7 min read Ben Hayes

Table of Contents


Introduction

Tuning hyperparameters unlocks performance in machine learning models yet can introduce a set of computational challenges. The popular tool hyperopt has emerged as an approach to strike a balance trading off between higher computational demand and model performance. Let’s look at an example of using hyperopt to tune a machine learning model’s hyperparameters - but first we need to understand what are hyperparameters, their challenges, what other approaches exist, and why hyperopt can help.

Hyperparameters

In machine learning, a hyperparameter is a parameter whose value is used to control the learning process. By contrast, the values of other parameters (typically node weights) are derived via training. - Wikipedia

As the Wikipedia definition above indicates, a hyperparameter controls how the machine learning model trains. Nearly every modern machine learning algorithm affords hyperparameter tuning as there are rarely one-size-fits-all solutions. For example, in a random forest you may want to specify the maximum depth (number of levels a single decision tree can reach), the number of estimators (the number of trees in the forest), the maximum features (considered at each split), and so on. When training a neural network, the hyperparameters you may care about include learning rate (how quickly parameters are updated), the number of epochs (how often training data is provided to the neural network), and the number of hidden layers (how deep is your network). In both examples, the hyperparameters are not what are learned but what guide the learning process.

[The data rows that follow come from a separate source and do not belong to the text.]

-- ==== Sys2Proof/Machine/Ops.lean ====
section
/-! DEFINITION. The named operations over the sample memory, the argument registers, the slots and STATUS. -/

namespace Sys2Proof.Machine

/-! ## Sample memory -/

/-- The canonical form of a memory: addresses strictly rising. An unlisted address holds no written byte,
so no entry can equal what it reads as (log 5). -/
abbrev Memory.wf (m : Memory) : Prop := m.Pairwise fun x y => x.1 < y.1

/-- The byte written at an address since power-on reset, if one was. -/
def Memory.find (m : Memory) (a : Nat) : Option Byte :=
  match m with
  | [] => none
  | (b, v) :: rest => if a = b then some v else Memory.find rest a

/-- The byte at an address; a byte nothing has written is a draw (20_memory.md R72, log 5). -/
def Memory.byteAt (epoch : Nat) (m : Memory) (a : Nat) : Byte :=
  match Memory.find m a with
  | some v => v
  | none => Config.powerOnByte epoch a

/-- Write one byte, keeping the canonical form. -/
def Memory.setByte (m : Memory) (a : Nat) (v : Byte) : Memory :=
  match m with
  | [] => [(a, v)]
  | (b, w) :: rest =>
    if a < b then (a, v) :: (b, w) :: rest
    else if a = b then (a, v) :: rest
    else (b, w) :: Memory.setByte rest a v

/-- `n` bytes from an address on as one number, the lowest address lowest (R74, R76). -/
def Memory.readLE (epoch : Nat) (m : Memory) (a : Nat) (n : Nat) : Nat :=
  match n with
  | 0 => 0
  | n + 1 => (Memory.byteAt epoch m a).toNat + 256 * Memory.readLE epoch m (a + 1) n

/-- Write a number as `n` bytes from an address on, the low byte at the lowest address (R75, R76). -/
def Memory.writeLE (m : Memory) (a : Nat) (n : Nat) (v : Nat) : Memory :=
  match n with
  | 0 => m
  | n + 1 => Memory.writeLE (Memory.setByte m a (BitVec.ofNat 8 v)) (a + 1) n (v / 256)

/-- `MemRead(a, 4)` (R74). -/
def Memory.read32 (epoch : Nat) (m : Memory) (a : Nat) : Word :=
  BitVec.ofNat 32 (Memory.readLE epoch m a 4)

/-- `MemWrite(a, 4, v)` (R75). -/
def Memory.write32 (m : Memory) (a : Nat) (v : Word) : Memory :=
  Memory.writeLE m a 4 v.toNat

/-- The byte of the sample memory at an address. -/
def State.readByte (s : State) (a : Nat) : Byte := Memory.byteAt s.powerOns s.mem a

/-- `MemRead(a, 4)` in a state. -/
def State.readWord (s : State) (a : Nat) : Word := Memory.read32 s.powerOns s.mem a

/-! ## Argument registers -/

/-- ARG[k] (10_state.md R38). -/
def State.arg (s : State) (k : Fin 16) : Word := s.args[k]

/-- Write ARG[k], all 32 bits (R38). -/
def State.setArg (s : State) (k : Fin 16) (v : Word) : State := { s with args := s.args.set k v }

/-! ## How a command ends -/

/-- The command completes (41_lifecycle_commands.md R141). -/
def State.complete (s : State) : State := { s with status := s.status.completed }

/-- The command is refused: `raise Refuse(c, k)` (00_scope.md R17, 60_exceptions.md R276). This is the block's
only exception. It writes STATUS and nothing else, and there is no return from it (R277). -/
def State.refuse (s : State) (c : Cause) (k : Nat) : State := { s with status := s.status.refused c k }

/-! ## Slots -/

/-- How to reach the slot array of one unit in the state (10_state.md R44). -/
structure SlotArray (α : Type) where
  get : State → List (Slot α)
  set : State → List (Slot α) → State

/-- OSC[0 .. N_OSC-1]. -/
def oscArray : SlotArray OscState := { get := State.osc, set := fun s l => { s with osc := l } }
/-- LFO[0 .. N_LFO-1]. -/
def lfoArray : SlotArray LfoState := { get := State.lfo, set := fun s l => { s with lfo := l } }
/-- ENV[0 .. N_ENV-1]. -/
def envArray : SlotArray EnvState := { get := State.env, set := fun s l => { s with env := l } }
/-- CLK[0 .. N_CLK-1]. -/
def clkArray : SlotArray ClkState := { get := State.clk, set := fun s l => { s with clk := l } }
/-- SEQ[0 .. N_SEQ-1]. -/
def seqArray : SlotArray SeqState := { get := State.seq, set := fun s l => { s with seq := l } }

/-- Replace slot `k` of an array. -/
def SlotArray.put {α : Type} (A : SlotArray α) (s : State) (k : Nat) (sl : Slot α) : State :=
  A.set s ((A.get s).set k sl)

/-- Checks 4 and 5 of 60_exceptions.md R271 for a command that needs an allocated slot: its record. -/
def SlotArray.allocated {α : Type} (A : SlotArray α) (s : State) (k : Nat) : Except Cause α :=
  match (A.get s)[k]? with
  | none => .error .badSlot
  | some sl => if sl.alloc then .ok sl.data else .error .slotFree

/-- Checks 4 and 5 of R271 for CREATE: the cause it is refused with, if any. -/
def SlotArray.createRefusal {α : Type} (A : SlotArray α) (s : State) (k : Nat) : Option Cause :=
  match (A.get s)[k]? with
  | none => some .badSlot
  | some sl => if sl.alloc then some .slotBusy else none

/-- CREATE of slot `k` (41_lifecycle_commands.md R142). -/
def createSlot {α : Type} (A : SlotArray α) (init : α) (k : Nat) (s : State) : State :=
  match A.createRefusal s k with
  | some c => s.refuse c 0
  | none => (A.put s k { alloc := true, data := init }).complete

/-- DESTROY of slot `k`; the record is left as it is (R146, log 14). -/
def destroySlot {α : Type} (A : SlotArray α) (k : Nat) (s : State) : State :=
  match A.allocated s k with
  | .error c => s.refuse c 0
  | .ok r => (A.put s k { alloc := false, data := r }).complete

/-- A command that only rewrites the record of the allocated slot `k`. -/
def updateSlot {α : Type} (A : SlotArray α) (f : α → α) (k : Nat) (s : State) : State :=
  match A.allocated s k with
  | .error c => s.refuse c 0
  | .ok r => (A.put s k { alloc := true, data := f r }).complete

end Sys2Proof.Machine
end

As you may begin to imagine, the number of combinations of hyperparameters can grow rapidly as you wish to tune more hyperparameters, consider more options for a given hyperparameter, or both. There now exists a search space of hyperparameter values - but determining the best combination is a non-trivial task.

Before diving in to the workings of hyperopt, let’s take a look at the motivation using alternative search methods. The two most common approaches to searching for optimal hyperparameters are grid search and random search - each with advantages and disadvantages.

Grid Search

Grid search relies on a parameter grid defined upfront to specify every value of interest for every hyperparameter to be evaluated. All evaluations have been pre-determined.

Random Search

Random search relies on drawing random values from distributions defined for each hyperparameter. Each evaluation is independent of previous evaluations.

Grid Search
  • Simple to parallelize
  • Suffers from the curse of dimensionality
  • Not guaranteed to find optimal solution
  • Nothing learned in search t from search t-1
Random Search
  • Simple to parallelize
  • Suffers from high variance
  • May return better results than grid search
  • Nothing learned in search t from search t-1

While both approaches are often superior to manual hyperparameter tuning, neither grid search nor random search make use of the previous evaluations. In the next section we look at an approach that does consider past performance.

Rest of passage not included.